JLM: The 13th Constitutional Government’s initiatives (1995-1999) in the area of criminal justice had essentially two objectives. First, to consolidate and improve the system that had been re-founded by the Constitution of 1976, including the new Penal Code of 1982, revised in 1995, and the new Penal Procedure Code of 1987, in accordance with the principles of the democratic rule of law based on respect for fundamental rights.

On the other hand, it sought to progress through measures in the prison system and reforms in the system of enforcement of sentences and sanctions. There was a special focus on juvenile justice, an area which had not seen much progress since the 1960s, and young adults, until then on the fringes of any reforms. A major reform was introduced, resulting in the Educational Tutelary Law and the Law for the Protection of Children and Young People.

Once the system had been restructured through the new Codes, it was essential to address the deficiencies and gaps that became apparent through experience. It was also necessary to adopt measures that would be in keeping with the new constitutional framework and with the international law instruments for the protection of human rights, to which Portugal had committed itself [European Convention on Human Rights (ECHR), International Covenant on Civil and Political Rights and Convention on the Rights of the Child], requiring significant intervention.

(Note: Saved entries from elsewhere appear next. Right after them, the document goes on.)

-- ==== Sys2Proof/Machine/Dispatch.lean ====
section
/-! DEFINITION. One arm per instruction or event. -/

namespace Sys2Proof.Machine
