/-- R107, R119, R183. A special function whose unit is free issues: `sf` counts one more operation, which holds the results of the active
lanes and their exceptions until it completes, and the unit is taken for 4 cycles.
R185. Special inputs of the special functions in FP32: the two zeros, the two infinities, a quiet and a signalling NaN, and a negative
number where the function has none; each with the exceptions it raises.
The model's own choice of log 5 bears on it. -/
def Obligations.SpecialFunctions : Prop :=
  (
    ∀ (i : Instr) (s : State) (l : LaneA) (fn : Fn) (k : LaneCtx), fnForm i = some (l, fn) →
      laneReady s l ⟨.dst, .src, .none, .none, !l.im, false, id, 1⟩ = some k → k.d ≠ .none →
      (s.part (coreOfWave s.cur) (partOfWave s.cur)).sfuAt ≤ s.clkCur → k.w.count .sf < 255 →
      let f := fun j => mapElems l.ty.bits fun e => special fn l.ty l.ftz (elem l.ty.bits e (k.val s k.a j))
      let vals := (lanesOf k.act).map fun j => (j, (f j).1)
      ∃ t x o, exec i s = .next t ∧ t.wave s.cur = some x ∧ o ∈ x.ops ∧ o.ctr = .sf ∧ o.need = 1 ∧ o.blk = some k.blk.id ∧
        o.dest = .vals (match k.d with
          | .reg r => .vreg r (BitVec.allOnes 32) vals
          | .spad key => .spad key (BitVec.allOnes 32) vals
          | _ => .nothing) ∧
        (∀ n, o.flags.getLsbD n = (lanesOf k.act).any fun j => (f j).2.getLsbD n) ∧
        x.regs = k.w.regs ∧ x.lpc = k.blk.start + k.blk.pos + 1 ∧ x.count .sf = k.w.count .sf + 1 ∧ t.mem = s.mem ∧
        (t.part (coreOfWave s.cur) (partOfWave s.cur)).sfuAt = s.clkCur + 4) ∧
  (
    (∀ fn : Fn, special fn .f32 false 0x7FC12345 = (0x7FC00000, 0) ∧ special fn .f32 false 0x7F812345 = (0x7FC00000, 1)) ∧
    special .rcp .f32 false 0 = (0x7F800000, 2) ∧ special .rcp .f32 false 0x80000000 = (0xFF800000, 2) ∧
    special .rcp .f32 false 0x7F800000 = (0, 0) ∧ special .rcp .f32 false 0xFF800000 = (0x80000000, 0) ∧
    special .rsqrt .f32 false 0 = (0x7F800000, 2) ∧ special .rsqrt .f32 false 0x7F800000 = (0, 0) ∧
    special .rsqrt .f32 false 0xBF800000 = (0x7FC00000, 1) ∧
    special .sqrt .f32 false 0x80000000 = (0x80000000, 0) ∧ special .sqrt .f32 false 0x7F800000 = (0x7F800000, 0) ∧
    special .sqrt .f32 false 0xBF800000 = (0x7FC00000, 1) ∧
    special .exp2 .f32 false 0 = (0x3F800000, 0) ∧ special .exp2 .f32 false 0x7F800000 = (0x7F800000, 0) ∧
    special .exp2 .f32 false 0xFF800000 = (0, 0) ∧
    special .log2 .f32 false 0 = (0xFF800000, 2) ∧ special .log2 .f32 false 0x7F800000 = (0x7F800000, 0) ∧
    special .log2 .f32 false 0xBF800000 = (0x7FC00000, 1) ∧
    special .sinpi .f32 false 0x80000000 = (0x80000000, 0) ∧ special .sinpi .f32 false 0x7F800000 = (0x7FC00000, 1) ∧
    special .cospi .f32 false 0 = (0x3F800000, 0) ∧ special .cospi .f32 false 0xFF800000 = (0x7FC00000, 1) ∧
    special .tanh .f32 false 0x80000000 = (0x80000000, 0) ∧ special .tanh .f32 false 0xFF800000 = (0xBF800000, 0))

/-- R107, R178. `vperm.x`, where the core's cross-lane network is free, takes it for 2 cycles. In a wave of no width convoy it permutes the
wave's own lanes. The lead of a width convoy, once no member has a word still to issue, sends what the source lanes of every member give
as they stand two cycles later, so far as the results in flight tell, and keeps the word's operands. The first member to issue after it reads every member's source
lanes as they then stand, makes the lead's result from them, and each member uses those. A lane whose index names no present lane takes the fill.
The model's own choice of log 20 bears on it. -/
def Obligations.WidePermute : Prop :=
  ∀ (s : State) (l : LaneA) (k : LaneCtx), laneReady s l ⟨.dst, .src, .src, .src, true, false, fun _ => BitVec.allOnes 64, 14⟩ = some k →
    (s.part (coreOfWave s.cur) (partOfWave s.cur)).netAt ≤ s.clkCur →
    (k.w.convoy.width = none → ∃ t, exec (.vpermX l) s = .next t ∧ (t.part (coreOfWave s.cur) (partOfWave s.cur)).netAt = s.clkCur + 2 ∧
      t.wave s.cur = (s.laneResult k 14 0 fun j =>
        let q := (k.val s k.b j).toNat % k.w.reach
        (if k.w.present q then k.val s k.a q else k.val s k.x j, 0)).wave s.cur) ∧
    (∀ lead place n, k.w.convoy.width = some (lead, place, n) →
      (place = 0 → (s.widthMembers lead).all (fun e => e.1 == s.cur || e.2.convoy.fifo.isEmpty && e.2.convoy.hops.isEmpty) = true) →
      ∃ t x y, exec (.vpermX l) s = .next t ∧ (t.part (coreOfWave s.cur) (partOfWave s.cur)).netAt = s.clkCur + 2 ∧ t.wave s.cur = some x ∧
        x.lpc = k.blk.start + k.blk.pos + 1 ∧ x.pend = insertLanding y k.w.pend ∧ y.due = s.clkCur + 14 + k.late ∧
        (place = 0 → x.convoy.permX = some ⟨s.nextId, k.act, k.a, k.b, k.x⟩ ∧
          ∀ r, k.d = .reg r → y.dest = .vreg r (BitVec.allOnes 32) ((lanesOf k.act).map fun j =>
            (j, pickX (s.gatherX lead k.fr k.clk (k.clk + 2) l.a (l.imm % 256)) k.w.width (k.val s k.b j).toNat (k.val s k.x j)))) ∧
        (place ≠ 0 → ∀ r, k.d = .reg r → ∃ v, (s.readX lead k.fr k.clk l.a (l.imm % 256)).wave s.cur = some v ∧
          y.dest = .vreg r (BitVec.allOnes 32) ((lanesOf k.act).map fun j =>
            (j, pickX v.convoy.gather k.w.width
              (k.val (s.readX lead k.fr k.clk l.a (l.imm % 256)) k.b j).toNat (k.val (s.readX lead k.fr k.clk l.a (l.imm % 256)) k.x j))))) ∧
    (∀ lead fr clk f i v px u, s.wave lead = some v → v.convoy.permX = some px → (s.readX lead fr clk f i).wave lead = some u →
      let g := s.gatherX lead fr clk clk f i
      u.convoy.permX = none ∧ (∀ e n m, s.wave e = some n → n.convoy.width.any (fun x => x.1 == lead) = true →
        (s.readX lead fr clk f i).wave e = some m → m.convoy.gather = g) ∧
      ∀ y ∈ v.pend, (y.seq ≠ px.seq → y ∈ u.pend) ∧ ∀ r fld vals, y.seq = px.seq → y.dest = .vreg r fld vals →
        ∃ z ∈ u.pend, z.due = y.due ∧ z.seq = y.seq ∧ z.dest = .vreg r fld ((lanesOf px.act).map fun j =>
          (j, pickX g v.width (px.b.valAt s lead v fr clk j).toNat (px.x.valAt s lead v fr clk j))))

/-- R126, R127, R130. `vpop` of a ring that is no pipe's producer sends the slice of its head slot in the active lanes, and the head goes on by
one slot.
R73. `vexit` marks the active lanes as exited, and no others.
R119, R349, R350. `xch` with a partner core of another band that the consignment's table holds: `xc` counts one more operation, and an
offer with the values of the active lanes sets out.
The model's own choice of log 61 bears on it. -/
def Obligations.LaneControl : Prop :=
  (
    ∀ (s : State) (l : LaneA) (k : LaneCtx) (r z : Ring), 320 ≤ l.a → l.a < 336 → l.d < 320 →
      look (k.w.ringsSeen s.clkCur) (l.a - 320) = some r → look k.w.rings (l.a - 320) = some z → r.isProducer = false → laneReady s l ⟨.dst, .src, .none, .none, false, false, id, 4⟩ = some k →
      ∃ t x y q, exec (.vpop l) s = .next t ∧ t.wave s.cur = some x ∧ x.pend = insertLanding y k.w.pend ∧
        y.dest = .vreg l.d (BitVec.allOnes 32) ((lanesOf k.act).map fun j => (j, k.val s k.a j)) ∧ y.due = s.clkCur + 4 + k.late ∧
        look x.rings (l.a - 320) = some q ∧ q.head = z.head + 1 ∧ q.filled = z.filled - 1 ∧ q.tail = z.tail ∧ t.mem = s.mem) ∧
  (
    ∀ (s : State) (l : LaneA) (k : LaneCtx), laneReady s l ⟨.none, .none, .none, .none, false, false, id, 1⟩ = some k →
      ∃ t x, exec (.vexit l) s = .next t ∧ t.wave s.cur = some x ∧ x.exited = k.w.exited ||| k.act ∧ x.launched = k.w.launched ∧
        x.lpc = k.blk.start + k.blk.pos + 1 ∧ x.regs = k.w.regs ∧ t.mem = s.mem ∧
        ∀ j p neg fr clk m, k.act.getLsbD j = true → (x.active fr clk m p neg).getLsbD j = false) ∧
  (
    ∀ (s : State) (l : LaneA) (k : LaneCtx), l.d < 320 → (l.a < 320 ∨ 336 ≤ l.a) →
      laneReady s l ⟨.dst, .src, .none, .none, false, false, id, lateLat⟩ = some k → l.imm % 2048 < 1536 → l.imm % 2048 / 4 ≠ k.w.lcore / 4 →
      (k.c.phys (l.imm % 2048)).isSome = true → k.w.count .xc < 255 →
      ∃ t x, exec (.xch l) s = .next t ∧ t.wave s.cur = some x ∧ x.lpc = k.blk.start + k.blk.pos + 1 ∧ x.regs = k.w.regs ∧ t.mem = s.mem ∧
        x.ops = k.w.ops ++ [⟨s.nextId, .xc, 1, some k.blk.id, .none, none, 0, false, k.w.spc, k.blk.start + k.blk.pos, [], 0, some l.d, k.act⟩] ∧
        t.offers = s.offers ++ [⟨s.cur, k.w.cid, s.nextId, k.w.lcore, l.imm % 2048, l.c % 256, l.d, k.act,
          (lanesOf k.act).map fun j => (j, k.val s k.a j), false, none, 0, none, 0⟩])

My responsibilities, as Secretary of State for Justice, were structured around monitoring, directing, coordinating and preparing legislative projects that brought about and created the necessary conditions for the reforms to be effective. It was a gratifying and very demanding job.

The reforms undertaken marked an ambitious time of construction and innovation, which laid the foundations for subsequent developments that redefined significant legal and institutional frameworks.

As regards criminal law, I would highlight the 1998 revision of the 1987 Code of Criminal Procedure (CPP) (Law 59/98), the approval of complementary or related legislation and the revision of the Organic Law of the Public Prosecutor’s Office, in which the creation of the Central Department for Criminal Investigation and Prosecution stands out.

The criminal registry was completely reformed and computerised (Law 57/98), helping to speed up the progress of cases. At the same time, complementary laws were approved, namely: the law on electronic monitoring (Law 122/99), which allowed for more frequent and effective use of house arrest, rather than pretrial detention; the law on witness protection (Law 93/99), which took into account the development of violent and organised crime and crime within the family and closed social groups; and the new law on international judicial cooperation in criminal matters (Law 144/99), justified by the expansion of crossborder crime and Portugal’s integration into the Schengen area.

In the field of substantive criminal law, I would like to highlight the revision of the punishment regime for the offence of issuing bad cheques (DL 316/97). This type of crime represented around 30% of the pending cases and very rarely led to convictions.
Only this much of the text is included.